**WHAT IS REQUIRED**
First find the line with "def State.freeWord (s" in the entries below, then set down exactly every line through the line with "i => s.ucieNb[i]", that line included.

**RECORD SET**
BEGIN
-- ==== Sys2Proof/Machine/Net.lean ====
section
/-! DEFINITION. Free choices, sending a packet on the module or through an Erg port, taking one, and the failure of a packet
(06 R128-R137, 12 R246-R251). -/

namespace Sys2Proof.Machine

def State.core (s : State) (c : CoreId) : Core := assocD s.cores c .reset

def State.slot (s : State) (w : Who) : Slot := (s.core w.core).slots[w.slot]

def State.modCore (s : State) (c : CoreId) (f : Core → Core) : State :=
  { s with cores := assocSet s.cores c (f (s.core c)) }

def State.modSlot (s : State) (w : Who) (f : Slot → Slot) : State :=
  s.modCore w.core fun c => { c with slots := c.slots.set w.slot (f c.slots[w.slot]) }

/-- A choice below `n` that the manual leaves open; none is drawn where there is only one (log entry 1). -/
def State.pick (s : State) (n : Nat) : Nat × State :=
  if n ≤ 1 then (0, s) else (Config.freeNat s.fresh % n, { s with fresh := s.fresh + 1 })

/-- A fresh free word (log entry 6). -/
def State.freeWord (s : State) : Word × State := (Config.freeWord s.fresh, { s with fresh := s.fresh + 1 })

/-- An event of the machine's own that the next step performs. -/
def State.soon (s : State) (t : Todo) : State := { s with todo := s.todo ++ [t] }

/-- The flow of a packet. -/
def flowOf (p : Packet) : Flow := (p.src, p.dst, p.body.party, p.cls)

/-- The stack that homes a tile name (05 R98): name bits [51:49], and its module, bits [63:52]. -/
def tileMod (name : Word) : Fin 4096 := Fin.ofNat 4096 (name.toNat / 2 ^ 52)
def tileStack (name : Word) : Nat := name.toNat / 2 ^ 49 % 8

/-! ## Ways on the module (06 R126-R137) -/

/-- A link's state: of stack `s` to its successor, or to the I/O die. -/
def State.link (s : State) : LinkId → Ucie
  | .nb i => s.ucieNb[i]
  | .io i => s.ucieIo[i]

def State.setLink (s : State) (l : LinkId) (u : Ucie) : State :=
  match l with
  | .nb i => { s with ucieNb := s.ucieNb.set i u }
  | .io i => { s with ucieIo := s.ucieIo.set i u }

/-- A flit has crossed a link: its count of consecutive failed replays ends (06 R139). -/
def State.linkWorks (s : State) (l : LinkId) : State :=
  let u := s.link l
  if u.replays = 0 then s else s.setLink l { u with replays := 0 }

/-- The router that serves a core, a slice and a cluster (06 R126). -/
def coreRouter (c : CoreId) : Fin 6 × Fin 8 × Fin 10 := (c.stack, Fin.ofNat 8 (c.y.val / 4), Fin.ofNat 10 (c.x.val / 8 + 1))
def sliceRouter (st : Fin 6) (n : Fin 32) : Fin 6 × Fin 8 × Fin 10 :=
  (st, Fin.ofNat 8 (n.val / 4), if n.val % 4 < 2 then 0 else 9)
def clusterRouter (c : ClusterId) : Fin 6 × Fin 8 × Fin 10 :=
  (c.stack, Fin.ofNat 8 (c.num.val / 32), Fin.ofNat 10 (c.num.val % 16 / 2 + 1))

/-- The router a packet starts from; none where it comes from the I/O die or from another module (06 R137). -/
def srcRouter (me : Fin 4096) : Src → Option (Fin 6 × Fin 8 × Fin 10)
  | .slot a => if a.mod = me then some (coreRouter a.who.core) else none
  | .drain c => some (clusterRouter c)
  | .copy c => some (clusterRouter c)
  | .slice st n => some (sliceRouter st n)
  | .core c => some (coreRouter c)
  | .io => none
  | .mdl _ => none
  | .far _ _ => none

/-- The router it is bound for; none where that is the I/O die or beyond. -/
def dstRouter : Dst → Option (Fin 6 × Fin 8 × Fin 10)
  | .core c => some (coreRouter c)
  | .slice st n => some (sliceRouter st n)
  | _ => none

/-- The links between two dies, no stack standing for the I/O die (06 R137, R139): the neighbour link where it is not lost, else the two
links to the I/O die. -/
def State.linksBetween (s : State) (a b : Option (Fin 6)) : List LinkId :=
  match a, b with
  | some a, some b =>
    if a = b then []
    else if b = a + 1 ∧ s.ucieNb[a].st ≠ .lost then [.nb a]
    else if a = b + 1 ∧ s.ucieNb[b].st ≠ .lost then [.nb b]
    else [.io a, .io b]
  | some a, none => [.io a]
  | none, some b => [.io b]
  | none, none => []

/-- The routers between two routers of a die: one hop where they share a row or a column, else two (06 R127). -/
def routersOn (die : Fin 6) (a b : Fin 8 × Fin 10) (rowFirst : Bool) : List Hop :=
  if a = b then [.router die a.1 a.2]
  else if a.1 = b.1 ∨ a.2 = b.2 then [.router die a.1 a.2, .router die b.1 b.2]
  else if rowFirst then [.router die a.1 a.2, .router die a.1 b.2, .router die b.1 b.2]
  else [.router die a.1 a.2, .router die b.1 a.2, .router die b.1 b.2]

/-- The gateway column of a link at a stack: 8 towards the successor, 1 towards the predecessor, 4 towards the I/O die (06 R137). -/
def gateCol (st : Fin 6) : LinkId → Fin 10
  | .nb i => if i = st then 8 else 1
  | .io _ => 4

/-- A packet's way: over its own die to the gateway of link module `m`, over the links by that module, and from the far gateway in row `m`
to its router (06 R137). -/
def pathOf (a b : Option (Fin 6 × Fin 8 × Fin 10)) (ls : List LinkId) (m : Fin 8) (rowFirst : Bool) : List Hop :=
  match a, b, ls.head?, ls.getLast? with
  | some a, some b, some l, some r =>
    routersOn a.1 a.2 (m, gateCol a.1 l) rowFirst ++ ls.map (.link · m) ++ routersOn b.1 (m, gateCol b.1 r) b.2 rowFirst
  | some a, some b, _, _ => routersOn a.1 a.2 b.2 rowFirst
  | some a, none, some l, _ => routersOn a.1 a.2 (m, gateCol a.1 l) rowFirst ++ ls.map (.link · m)
  | none, some b, _, some r => ls.map (.link · m) ++ routersOn b.1 (m, gateCol b.1 r) b.2 rowFirst
  | _, _, _, _ => []

/-- The way of a packet by a link module (06 R137). -/
def State.wayBy (s : State) (p : Packet) (m : Fin 8) (rowFirst : Bool) : List Hop :=
  let a := srcRouter s.modId p.src
  let b := dstRouter p.dst
  pathOf a b (s.linksBetween (a.map (·.1)) (b.map (·.1))) m rowFirst

/-- The link module of a route, if it crosses a link. -/
def moduleOf (r : List Hop) : Fin 8 :=
  ((r.filterMap fun h => match h with | .link _ m => some m | .router _ _ _ => none).head?).getD 0

/-- The same way on the escape path, column-first (06 R136). -/
def State.escapeWay (s : State) (p : Packet) (r : List Hop) : List Hop := s.wayBy p (moduleOf r) false

/-- The route of a packet (06 R129, R136, R137): that of its flow while a packet of the flow is in flight; else the link module of its source's
row, for one from the I/O die any module, and row-first or column-first, of which the credits decide (log entry 39). A pinned flow takes the
escape path. -/
def State.routeFor (s : State) (p : Packet) : List Hop × State :=
  match s.net.find? fun f => f.pkt.sameFlow p with
  | some f => (if flowOf p ∈ s.pins then s.escapeWay p f.route else f.route, s)
  | none =>
    let (m, s) := match srcRouter s.modId p.src with
      | some r => (r.2.1.val, s)
      | none => s.pick 8
    let (rf, s) := if flowOf p ∈ s.pins then (1, s) else s.pick 2
    (s.wayBy p (Fin.ofNat 8 m) (rf == 0), s)
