def State.mod (s : State) (f : Slot → Slot) : State := s.modSlot s.cur f

def State.myCore (s : State) : Core := s.core s.cur.core

def State.modMyCore (s : State) (f : Core → Core) : State := s.modCore s.cur.core f

def State.engine (s : State) (c : ClusterId) : Engine := assocD s.engines c .reset

def State.modEngine (s : State) (c : ClusterId) (f : Engine → Engine) : State :=
  { s with engines := assocSet s.engines c (f (s.engine c)) }

/-- A packet of the cluster's running drain has been performed (11 R235). -/
def State.drainStep (s : State) (c : ClusterId) : State :=
  s.modEngine c fun e => { e with drain := e.drain.map fun d => { d with performed := d.performed + 1 } }

/-- The rotation the module is in (01 R25). -/
def State.rot (s : State) : Nat := s.cycle / 16

/-- The slot as an agent of the domain. -/
def State.agent (s : State) (w : Who) : Agent := ⟨s.modId, w⟩

/-- The launch a core belongs to. -/
def State.launchOf (s : State) (c : CoreId) : Option Launch :=
  match (s.core c).launch with
  | none => none
  | some id => s.launches.find? fun l => l.id == id

/-- Items of the core's launch are reported failed (17 R381, 18 R385). -/
def State.failItems (s : State) (c : CoreId) (n : Nat) : State :=
  match (s.core c).launch with
  | none => s
  | some id =>
    let note (p : Pending) : Pending := if p.launch = some id then { p with failed := p.failed + n } else p
    { s with qpairs := mapV (fun (q : QueuePair) => { q with pending := q.pending.map note }) s.qpairs }

/-- The job of a slot: that of the launch its core last ran, or of the thread it hosts. -/
def State.jobOf (s : State) (w : Who) : BitVec 32 :=
  match (s.slot w).hosting with
  | some h => h.job
  | none => (s.core w.core).job

/-- The launches of a job on the module, lowest stack first. -/
def State.jobLaunches (s : State) (job : BitVec 32) : List Launch :=
  ((List.finRange 6).map fun st => s.launches.filter fun l => l.job == job && decide (l.stack = st)).flatten

/-! ## Registers (02 R36) -/

def Slot.rs (sl : Slot) (r : SReg) : Word := if r = 0 then 0 else sl.s[r]
def Slot.ws (sl : Slot) (r : SReg) (x : Word) : Slot := if r = 0 then sl else { sl with s := sl.s.set r x }
def Slot.rf (sl : Slot) (r : FReg) : Word := sl.f[r]
def Slot.wf (sl : Slot) (r : FReg) (x : Word) : Slot := { sl with f := sl.f.set r x }
def Slot.rv (sl : Slot) (r : VReg) : VWord := sl.v[r]
def Slot.wv (sl : Slot) (r : VReg) (x : VWord) : Slot := { sl with v := sl.v.set r x }
def Slot.rk (sl : Slot) (r : KReg) : Bool := if r = 0 then true else sl.k[r]
def Slot.wk (sl : Slot) (r : KReg) (x : Bool) : Slot := if r = 0 then sl else { sl with k := sl.k.set r x }

/-- An s register or a 5-bit immediate (02 R28). -/
def Slot.rsi (sl : Slot) : SI → Word
  | .s r => sl.rs r
  | .imm n => BitVec.ofNat 64 n.val

/-- The guard (02 R30). -/
def holds (h : Hdr) (sl : Slot) : Bool := xor (sl.rk h.pred) h.neg

/-! ## Completion and branches (15 R318, R323) -/

/-- The instruction completes: `pc + 1`, and the next instruction of a block from its buffer. -/
def Slot.next (sl : Slot) : Slot :=
  match sl.block with
  | none => { sl with pc := sl.pc + 1, walks := [], atHome := false, roamed := false }
  | some b =>
    if b.j + 1 < b.len then { sl with pc := sl.pc + 1, walks := [], atHome := false, roamed := false, block := some { b with j := b.j + 1 } }
    else { sl with pc := sl.pc + 1, walks := [], atHome := false, roamed := false, block := none, state := .running }

/-- A taken branch: out of the block, with a fetch bubble where the prediction was wrong (15 R320). -/
def Slot.jump (sl : Slot) (t : Word) (bubble : Bool) : Slot :=
  { sl with
    pc := t, walks := [], bubble := bubble, block := none
    state := if sl.state = .block then .running else sl.state }

/-- The running slot completes with an effect on its own registers. -/
def retire (s : State) (f : Slot → Slot) : Out := .next (s.mod fun sl => (f sl).next)

/-- A guarded instruction any slot may issue (02 R30). -/
def guarded (h : Hdr) (s : State) (k : Out) : Out := if holds h s.me then k else .next (s.mod Slot.next)

/-! ## Ends of a slot's activity -/

/-- The slot's streams end: reads are dropped, writes drain on (02 R37, 07 R167, R168). -/
def Slot.endStreams (sl : Slot) : Slot :=
  let old := sl.streams.toList.filterMap id
  let reads := (old.filter fun st => !st.wr).map (·.num)
  { sl with
    streams := #v[none, none, none, none]
    draining := sl.draining ++ old.filter (·.wr)
    cctx := { sl.cctx with ops := sl.cctx.ops.map fun o => if o.num ∈ reads then { o with st := .done } else o } }

/-- The copy operations of a slot that leaves its handler otherwise than by `eret`: no later `eret` resumes a faulted one (17 R366). -/
def CopyCtx.forget (c : CopyCtx) : CopyCtx := { c with ops := c.ops.map fun o => { o with trapped := false } }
END
**RESPONSE**
def State.freeWord (s : State) : Word × State := (Config.freeWord s.fresh, { s with fresh := s.fresh + 1 })

/-- An event of the machine's own that the next step performs. -/
def State.soon (s : State) (t : Todo) : State := { s with todo := s.todo ++ [t] }

/-- The flow of a packet. -/
def flowOf (p : Packet) : Flow := (p.src, p.dst, p.body.party, p.cls)

/-- The stack that homes a tile name (05 R98): name bits [51:49], and its module, bits [63:52]. -/
def tileMod (name : Word) : Fin 4096 := Fin.ofNat 4096 (name.toNat / 2 ^ 52)
def tileStack (name : Word) : Nat := name.toNat / 2 ^ 49 % 8

/-! ## Ways on the module (06 R126-R137) -/

/-- A link's state: of stack `s` to its successor, or to the I/O die. -/
def State.link (s : State) : LinkId → Ucie
  | .nb i => s.ucieNb[i]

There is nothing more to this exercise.